Rosemary and Infantile Spasms

Authors Jessica Lee and Beth Zupec-Kania

This blog has two parts. First, the story of young Rosemary, written by her mother Jessica Lee. Rosemary was diagnosed with infantile spasms, a rare form of epilepsy. Her picture as an infant was taken in the hospital while undergoing an electroencephalogram (EEG) to measure seizure activity. The story starts out sad but has a good ending. After you experience that relief, you will want to read on about infantile spasms and how it’s being medically treated. The truly sad part of  infantile spasms is, if it’s not treated adequately, and, early in life, there can be a life-long sentence of uncontrolled epilepsy.

Rosemary’s story

There are moments in our lives that we will vividly remember, crystal clear, no matter our age at the time or the time elapsed since. For some of us it is a social event like a wedding, world events such as 9/11, or personal achievements such as hiking Mt Kilimanjaro.  For me one of those moments is the day I knew my daughter had infantile spasms (referred to as IS).  She had been doing these small “jerks” around nap times that seemed to be getting worse. To his credit, my husband made the diagnosis from watching YouTube videos the day before we saw the neurologist. We lay in bed that night, knowing, holding each other. It was quiet but tears flowed slow and steady. If you google “infantile spasms” the most often cited piece of medical literature is a study with depressing statistics that would make anyone feel hopeless. The possibilities or lack of possibilities swirled, clouding my mind until I couldn’t even imagine the future. Would she ever smile, laugh, say “ma-ma”, walk, dance…?

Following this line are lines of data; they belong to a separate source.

/-- The output of ASRC channel `a` outside the plane: a free value while it tracks, 0 otherwise. -/
def State.asrcOut (s : State) (a : Nat) : Nat × State :=
  if s.asrcState a = 2 then
    let r := s.fresh
    ((Config.freeValue r.1 24).toNat, r.2)
  else (0, s)

/-- The outputs of several channels. -/
def State.asrcOuts (s : State) (l : List Nat) : List Nat × State :=
  l.foldl (fun (acc : List Nat × State) a =>
    let r := acc.2.asrcOut a
    (acc.1 ++ [r.1], r.2)) ([], s)

/-- The consumer's samples that a frame of port `b` carries in rank order: at R97 = 1 the earlier or the later (R287). -/
def State.doutNow (s : State) (b : TdmNo) (r97 later : Bool) : List Nat :=
  (List.range (if r97 then 16 else 32)).map (fun r =>
    s.aud.cons.get (0xC000 + 32 * b.val + (if r97 then 2 * r + b2n later else r)) 0 / 256)

/-- The DOUT frame of a frame start (R286, R289, R290). A master's later frame sends what its earlier one found. -/
def State.tdmDout (s : State) (b : TdmNo) : State :=
  let x := s.tdmPort b
  let send := fun (s : State) xs => s.emit (.tdmFrame b.val (bits x.ctl 2 2) (spread x.txMask x.slots xs))
  if s.tdmState b ≠ 2 then send s []
  else if x.asrc then
    if x.reacq || x.ramp.isSome then send s []
    else
      let r := s.asrcOuts ((List.range (ranksOf x.txMask x.slots).length).map (fun r => x.txCh + r))
      send r.2 r.1
  else if x.master then
    if x.later then send s (nth x.dout 0 [])
    else send (s.setTdm b { x with dout := if x.r97 then [s.doutNow b true true] else [] }) (s.doutNow b x.r97 false)
  else match x.dout with
    | f :: rest => send (s.setTdm b { x with dout := rest }) f
    | [] => send (s.tdmHalt b false) []

/-- A received DIN frame enters the FIFO under key `k` (R289). -/
def State.tdmDin (s : State) (b : TdmNo) (k c : Nat) (xs : List Nat) : State :=
  let x := s.tdmPort b
  if s.tdmState b ≠ 2 || c < x.runAt || x.asrc then s
  else if 8 ≤ x.din.length then s.tdmHalt b true
  else s.setTdm b { x with din := x.din ++ [(k, xs)] }

/-- The later frame of a T_SMP period starts here: 12,375 core cycles after the earlier one, at R97 = 1 (R286). -/
def State.tdmLater (s : State) (b : TdmNo) : Bool :=
  let x := s.tdmPort b
  x.r97 && !x.later && x.start.any (fun c => c + 12375 = s.now)

/-- A frame of a master port starts here: the later one of its period, or FS_PHASE core cycles after the last T_SMP (R286). -/
def State.tdmDue (s : State) (b : TdmNo) : Bool :=
  s.tdmLater b || (s.dpll 2).last.any (fun c => c + s.live (.tdm b) TDM.TDM_PHASE_FS_PHASE = s.now)

/-- A master port starts a frame; `din` are the slots it brings (R286). -/
def State.tdmFrameStart (s : State) (b : TdmNo) (din : List Nat) : State :=
  if s.tdmState b = 0 || !(s.tdmPort b).master || !s.tdmDue b then s
  else
    let later := s.tdmLater b
    let x := s.tdmPort b
    let s := match x.start with
      | some c => s.tdmPassed b c true
      | none => s
    let smp := if later then x.smp else s.get .tick TICK.SMP_COUNT_COUNT
    let s := s.setTdm b { s.tdmPort b with later := later, start := some s.now, smp := smp }
    let s := ((s.tdmStarts b).tdmMasks b later).tdmNumber b s.now
    let x := s.tdmPort b
    let xs := compact x.rxMask x.slots din
    ((s.capture b xs).tdmDout b).tdmDin b smp s.now xs
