-- ==== Sys2Proof/Machine/Engines.lean ====
section
/-! DEFINITION. Media engines: admission, frame memory, the frame tick, and the GDDR6 controller (chapters 12 and 13). -/

namespace Sys2Proof.Machine

/-- A media engine. -/
abbrev EngNo := Fin 64

/-- The words of a configuration, by BAR0 address. -/
abbrev Words := Nat → Word

/-- A field of page `p` in a configuration. -/
def Words.fld (c : Words) (p : Page) (f : Fld) : Nat := bits (c (p.base + f.off)).toNat f.lo f.w

/-- The words of the engines' pages in a view. -/
def State.engWords (s : State) (v : View) : Words := fun a =>
  match ownerOf a with
  | some p => if v p then s.word a else s.lword a
  | none => 0

/-- Engine `e` of the state. -/
def State.eng (s : State) (e : EngNo) : Eng := s.engs.get e.val Eng.init

/-- Set engine `e`. -/
def State.setEng (s : State) (e : EngNo) (x : Eng) : State := { s with engs := s.engs.set e.val x Eng.init }

/-- Layer `l` of an engine. -/
def Eng.layer (x : Eng) (l : Nat) : EngLayer := x.layers.get l EngLayer.init

/-- Set layer `l`. -/
def Eng.setLayer (x : Eng) (l : Nat) (y : EngLayer) : Eng := { x with layers := x.layers.set l y EngLayer.init }

/-- The sampled configuration of an engine. -/
def Eng.words (x : Eng) : Words := fun a => x.conf.get a (resetOf a)

/-! ### A layer's configuration (R308, R314 to R318, R330, R331) -/

/-- What rules R308 to R342 read of one layer. -/
structure LayerCfg where
  en : Bool
  kind : Nat
  fsOnly : Bool
  fmt : Nat
  gen : Nat
  cropW : Nat
  cropH : Nat
  cropX : Nat
  cropY : Nat
  outW : Nat
  outH : Nat
  winX : Int
  winY : Int
  coef : Nat
  taps : Nat
  surf : Nat
  wide : Bool
  pitch : Nat
  static : Bool
  key : Bool
  premul : Bool
  asrc : Nat
  keyLayer : Nat
  galpha : Nat
  keyInv : Bool
  keyHi : Nat
  keyLo : Nat
  deriving DecidableEq, Repr

/-- Active width and height of a format code; 0, 0 where it is none. -/
def fmtSize (c : Nat) : Nat × Nat :=
  match format? c with
  | some f => (f.width, f.height)
  | none => (0, 0)

/-- Layer `l` of engine `e`; a crop field of 0 takes the size of format `det`, or of SRC_FMT where `det` is none (R314). -/
def layerCfg (c : Words) (e : EngNo) (l : Nat) (det : Nat) : LayerCfg :=
  let i := fun (f : Fld) => c.fld (.eng e) (f.at l)
  let k := fun (f : Fld) => c.fld (.engComp e) (f.at l)
  let fmt := i ENGI.LAYER_SRC_SRC_FMT
  let size := fmtSize (if (format? det).isSome then det else fmt)
  let kind := i ENGI.LAYER_SRC_KIND
  let whole := fun v w => if v = 0 && kind = 0 then w else v
  let cw := whole (i ENGI.LAYER_CROP_CROP_W) size.1
  let ch := whole (i ENGI.LAYER_CROP_CROP_H) size.2
  let same := fun v w => if v = 0 && kind ≠ 2 then w else v
  { en := i ENGI.LAYER_SRC_EN = 1, kind := kind, fsOnly := i ENGI.LAYER_SRC_FS_ONLY = 1, fmt := fmt,
    gen := i ENGI.LAYER_SRC_GEN, cropW := cw, cropH := ch, cropX := k ENGC.COMP_CORG_CROP_X,
    cropY := k ENGC.COMP_CORG_CROP_Y, outW := same (i ENGI.LAYER_OUT_OUT_W) cw, outH := same (i ENGI.LAYER_OUT_OUT_H) ch,
    winX := sgn 13 (k ENGC.COMP_WIN_WIN_X), winY := sgn 13 (k ENGC.COMP_WIN_WIN_Y), coef := i ENGI.LAYER_SCL_COEF,
    taps := if i ENGI.LAYER_SCL_VTAPS8 = 1 then 8 else 4, surf := i ENGI.SURF_ADDR_ADDR,
    wide := i ENGI.SURF_FMT_FMT64 = 1, pitch := 64 * i ENGI.SURF_FMT_PITCH, static := k ENGC.COMP_ALPHA_STATIC = 1,
    key := k ENGC.COMP_ALPHA_ROLE = 1, premul := k ENGC.COMP_ALPHA_PREMUL = 1, asrc := k ENGC.COMP_ALPHA_ASRC,
    keyLayer := k ENGC.COMP_ALPHA_KEY_LAYER, galpha := min 1024 (k ENGC.COMP_ALPHA_GALPHA),
    keyInv := k ENGC.COMP_KEY_KEY_INV = 1, keyHi := k ENGC.COMP_KEY_KEY_HI, keyLo := k ENGC.COMP_KEY_KEY_LO }

/-- The sixteen layers by their declared formats. -/
def layerCfgs (c : Words) (e : EngNo) : List LayerCfg := (List.range 16).map (fun l => layerCfg c e l 0)

/-- A quotient rounded up. -/
def ceilDiv (n d : Nat) : Nat := (n + d - 1) / d

/-- The lines a layer's vertical kernel spans (R316). -/
def LayerCfg.span (x : LayerCfg) : Nat := if x.outH < x.cropH then ceilDiv (x.taps * x.cropH) x.outH else x.taps

/-- The line-pool need of a layer, in segment-lines (R318). -/
def LayerCfg.lines (x : LayerCfg) : Nat := if !x.en || x.kind = 2 then 0 else (x.span + 2) * ceilDiv x.outW 1024

/-- A size in bytes rounded up to a multiple of 64. -/
def pad64 (n : Nat) : Nat := ceilDiv n 64 * 64

/-- Bytes of a line of `w` pixels in 4:2:2 at 10 bits (R312). -/
def lineBytes (w : Nat) : Nat := pad64 (ceilDiv (5 * w) 2)

/-- Bytes of a frame-buffer slot of a format (R312). -/
def slotBytes (fmt : Nat) : Nat := lineBytes (fmtSize fmt).1 * (fmtSize fmt).2

/-- MiB of the frame buffer of a layer (Table 12.3). -/
def LayerCfg.fbMib (x : LayerCfg) : Nat := if x.en && x.kind = 0 then ceilDiv (4 * slotBytes x.fmt) (2 ^ 20) else 0

/-- Bytes of a surface pixel. -/
def LayerCfg.bpp (x : LayerCfg) : Nat := if x.wide then 8 else 4

/-! ### Canvas, order and static runs (R307, R332, R339, R342) -/

/-- Width and height of the canvas for OUT_MODE `mode` and the format `fmt` of OUT_VTG (R307). -/
def canvasOf (mode fmt : Nat) : Nat × Nat := if mode = 1 then (3840, 2160) else fmtSize fmt

/-- The layer at each of the sixteen positions, lowest first. -/
def orderOf (c : Words) (e : EngNo) : List Nat :=
  cutWords 4 (c.fld (.engComp e) ENGC.COMP_ORDER_LO + c.fld (.engComp e) ENGC.COMP_ORDER_HI * 2 ^ 32) 16

/-- A static run: positions of its lowest and highest member, and its members from the bottom up. -/
structure Run where
  first : Nat
  last : Nat
  members : List Nat
  deriving DecidableEq, Repr

/-- Cut a list of positions and layers, disabled and key layers left out, into maximal static sequences. -/
def cutRuns (cfgs : List LayerCfg) : List (Nat × Nat) → Option Run → List Run
  | [], acc => acc.toList
  | (j, l) :: rest, acc =>
    let st := (cfgs[l]?).any (fun x => x.static)
    match acc, st with
    | none, true => cutRuns cfgs rest (some ⟨j, j, [l]⟩)
    | none, false => cutRuns cfgs rest none
    | some r, true => cutRuns cfgs rest (some ⟨r.first, j, r.members ++ [l]⟩)
    | some r, false => r :: cutRuns cfgs rest none

/-- The static runs of a configuration, of two members or more (R339). -/
def runsOf (c : Words) (e : EngNo) : List Run :=
  let cfgs := layerCfgs c e
  let row := (((List.range 16).zip (orderOf c e)).filter (fun p => (cfgs[p.2]?).any (fun x => x.en && !x.key)))
  (cutRuns cfgs row none).filter (fun r => 2 ≤ r.members.length)

/-- The rectangle x0, y0, x1, y1 a run's cache covers: its members' windows, clipped to the canvas (R340). -/
def runRect (cfgs : List LayerCfg) (size : Nat × Nat) (r : Run) : Int × Int × Int × Int :=
  let ms := r.members.filterMap (fun l => cfgs[l]?)
  let x0 := ms.foldl (fun (m : Int) x => min m x.winX) (size.1 : Int)
  let y0 := ms.foldl (fun (m : Int) x => min m x.winY) (size.2 : Int)
  let x1 := ms.foldl (fun (m : Int) x => max m (x.winX + (x.outW : Int))) (0 : Int)
  let y1 := ms.foldl (fun (m : Int) x => max m (x.winY + (x.outH : Int))) (0 : Int)
  (max 0 x0, max 0 y0, min size.1 x1, min size.2 y1)

/-- Bytes of a run's cache (R342). -/
def runBytes (cfgs : List LayerCfg) (size : Nat × Nat) (r : Run) : Nat :=
  let q := runRect cfgs size r
  (q.2.2.2 - q.2.1).toNat * pad64 (8 * (q.2.2.1 - q.1).toNat)

/-! ### Needs of an engine (R309, R318, R325, R342) -/

/-- An engine's configuration as the checks of R310 see it. -/
structure EngCfg where
  en : Bool
  mode : Nat
  vtg : Nat
  vtgOn : Bool
  fmt : Nat
  base : Nat
  size : Nat
  layers : List LayerCfg
  runs : List Run

/-- The configuration of engine `e` in a view. -/
def State.engCfg (s : State) (v : View) (e : EngNo) : EngCfg :=
  let c := s.engWords v
  let vtg := c.fld (.eng e) ENGI.ENG_CTRL_OUT_VTG
  let q := s.vtgIn v vtg
  { en := c.fld (.eng e) ENGI.ENG_CTRL_EN = 1, mode := c.fld (.eng e) ENGI.ENG_CTRL_OUT_MODE, vtg := vtg, vtgOn := q.1,
    fmt := q.2, base := c.fld (.eng e) ENGI.ENG_MEM_BASE, size := c.fld (.eng e) ENGI.ENG_MEM_SIZE,
    layers := layerCfgs c e, runs := runsOf c e }

/-- The canvas of a configuration. -/
def EngCfg.canvas (x : EngCfg) : Nat × Nat := canvasOf x.mode x.fmt

/-- Segment-lines of the whole engine. -/
def EngCfg.lineNeed (x : EngCfg) : Nat := (x.layers.map LayerCfg.lines).foldl (· + ·) 0

/-- MiB of each cache. -/
def EngCfg.cacheMib (x : EngCfg) : List Nat := x.runs.map (fun r => ceilDiv (runBytes x.layers x.canvas r) (2 ^ 20))

/-- MiB of frame buffers and caches. -/
def EngCfg.mib (x : EngCfg) : Nat := ((x.layers.map LayerCfg.fbMib) ++ x.cacheMib).foldl (· + ·) 0

/-- Where the frame buffer of layer `l` and the cache of run `c` start in the region, in MiB. -/
def EngCfg.fbBase (x : EngCfg) (l : Nat) : Nat := ((x.layers.take l).map LayerCfg.fbMib).foldl (· + ·) 0
def EngCfg.cacheBase (x : EngCfg) (c : Nat) : Nat := x.fbBase 16 + (x.cacheMib.take c).foldl (· + ·) 0

/-- A frame rate in frames per 1,001 s. -/
def rate1001 (fmt : Nat) : Nat :=
  match format? fmt with
  | some f => f.num * (1001 / f.den)
  | none => 0

/-- The need of one layer, in bytes per 1,001 s (R325). -/
def LayerCfg.bw (x : LayerCfg) (out : Nat) : Nat :=
  if !x.en then 0
  else match x.kind with
    | 0 => slotBytes x.fmt * rate1001 x.fmt + lineBytes x.cropW * x.cropH * out
    | 1 => pad64 (x.bpp * x.cropW) * x.cropH * out
    | _ => 0

/-- The need of an engine in MB/s, rounded up once (R325). -/
def EngCfg.mbps (x : EngCfg) : Nat :=
  let out := rate1001 x.fmt
  let l := (x.layers.map (fun y => y.bw out)).foldl (· + ·) 0
  let c := (x.runs.map (fun r => runBytes x.layers x.canvas r * out)).foldl (· + ·) 0
  ceilDiv (l + c) (1001 * 1000000)

/-- The tenons of an engine's stream layers. -/
def LayerCfg.tenons (x : LayerCfg) : Nat := if x.en && x.kind = 0 then fmtTenons x.fmt else 0

/-- Engines whose configuration, live or shadow, is not that of reset: every other one needs nothing. -/
def State.engListed (s : State) : List EngNo :=
  let nos := ((s.sh ++ s.lv).filterMap (fun e =>
    if 0x01000000 ≤ e.1 && e.1 < 0x02000000 && 0x50 ≤ e.1 / 4096 % 256 && e.1 / 4096 % 256 < 0x60 then
      some ((e.1 / 0x100000 - 16) * 4 + (e.1 / 4096 % 256 - 0x50) / 4)
    else none)).foldl insertNat []
  nos.filterMap (idx? 64)

/-- The need of an engine at the larger of its live configuration and that of the view (R326). -/
def State.engHeld (s : State) (v : View) (e : EngNo) : Nat :=
  max (s.engCfg liveView e).mbps (s.engCfg v e).mbps

/-- GMC.BW_HELD in a view, and BW_LIVE. -/
def State.bwHeld (s : State) (v : View) : Nat := (s.engListed.map (s.engHeld v)).foldl (· + ·) 0
def State.bwLive (s : State) : Nat := (s.engListed.map (fun e => (s.engCfg liveView e).mbps)).foldl (· + ·) 0

/-- The bandwidth budget of R326. -/
def State.bwBudget (s : State) : Nat :=
  match s.get .gmc GMC.GMC_STAT_RATE with
  | 0 => 720000
  | 1 => 640000
  | _ => 560000

/-! ### Admission (Table 12.1) -/

/-- The first layer at which a running sum passes `limit`; 0x10 when none does. (DEDUCED, notes/assumptions/90.md) -/
def passesAt (l : List Nat) (limit : Nat) : Nat :=
  ((List.range 16).find? (fun k => limit < (l.take (k + 1)).foldl (· + ·) 0)).getD 0x10

/-- MiB of GDDR6 before the reserved audio region (R321). -/
def gddrMib : Nat := 0x5F4000000 / 2 ^ 20

/-- The regions other engines hold, live or in the view. -/
def State.regions (s : State) (v : View) (e : EngNo) : List (Nat × Nat) :=
  ((s.engListed.filter (· ≠ e)).map (fun k =>
    [liveView, v].map (fun w => ((s.engCfg w k).base, (s.engCfg w k).size)))).flatten

/-- A check of one layer that fails: its value. -/
def firstOf (checks : List (Bool × Nat)) : Option Nat := (checks.find? (·.1)).map (·.2)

We were quickly admitted to the hospital the next day and an overnight EEG confirmed what we already knew (IS with modified hypsarrhythmia). At that time at our institution, ACTH was the first line medication and we were trained to perform how to inject it into her and then we were sent home. The ACTH injections initially worked. And then they didn’t.  We tried another round of inections but again the spasms returned. Antiepileptic drugs were started but seemed to make the spasms worse. It was unimaginable that these medications were not controlling her spasms. As a physician, I have been taught to believe in evidence based medicine but the best evidence was not applying itself to my daughter’s situation. Quoting statistics takes on an entirely new meaning when you are the exception, the “1” in the ratio.

After consulting our medical team, the next decision was to start the ketogenic diet during a hospital admission. By now she was 8 months old. I cut the “footies” out of her pajamas so she wouldn’t have to be undressed and awakened for glucose heel sticks at night. I questioned the dietitian about food options for a now eight month old and voiced my (now naive) concern over artificial sweeteners.  By this time, I had read many scholarly articles but couldn’t find an exact mechanism of action for the reason this diet was supposed to work, so I have to admit, I was skeptical. BUT…within days we saw a significant decrease in the number of spasms and about a month later she had her last spasm. Her LAST ONE. Feeding her a (strict) high fat diet had done what medications failed to do. How was that even possible?

We kicked into gear. We learned how the calculations for meals worked and starting planning our own meals (with approval from our dietitian). I took some time off after I graduated from medical school residency and spent hours each week prepping meals by steaming vegetables, blending them into purees and freezing them in small portion sizes. Her first birthday cake was a mini two tier chocolate cake made with KetoCal and cocoa powder-I was pretty impressed, she was not. All the while her spasms stayed away. More importantly, she was smiling, then laughing, then saying “ma-ma” … All of the things I had been scared to imagine were becoming a reality.  She remained on the diet at a classic 4:1 ratio for a little over a year and then came the true test. The electroencephalogram (EEG). We watched Finding Nemo and napped while the wires sent possibly the most precious and important information to be deciphered by our neurologist. About a week later the call came…her EEG had normalized! Again the tears flowed freely but this time they were tears of joy.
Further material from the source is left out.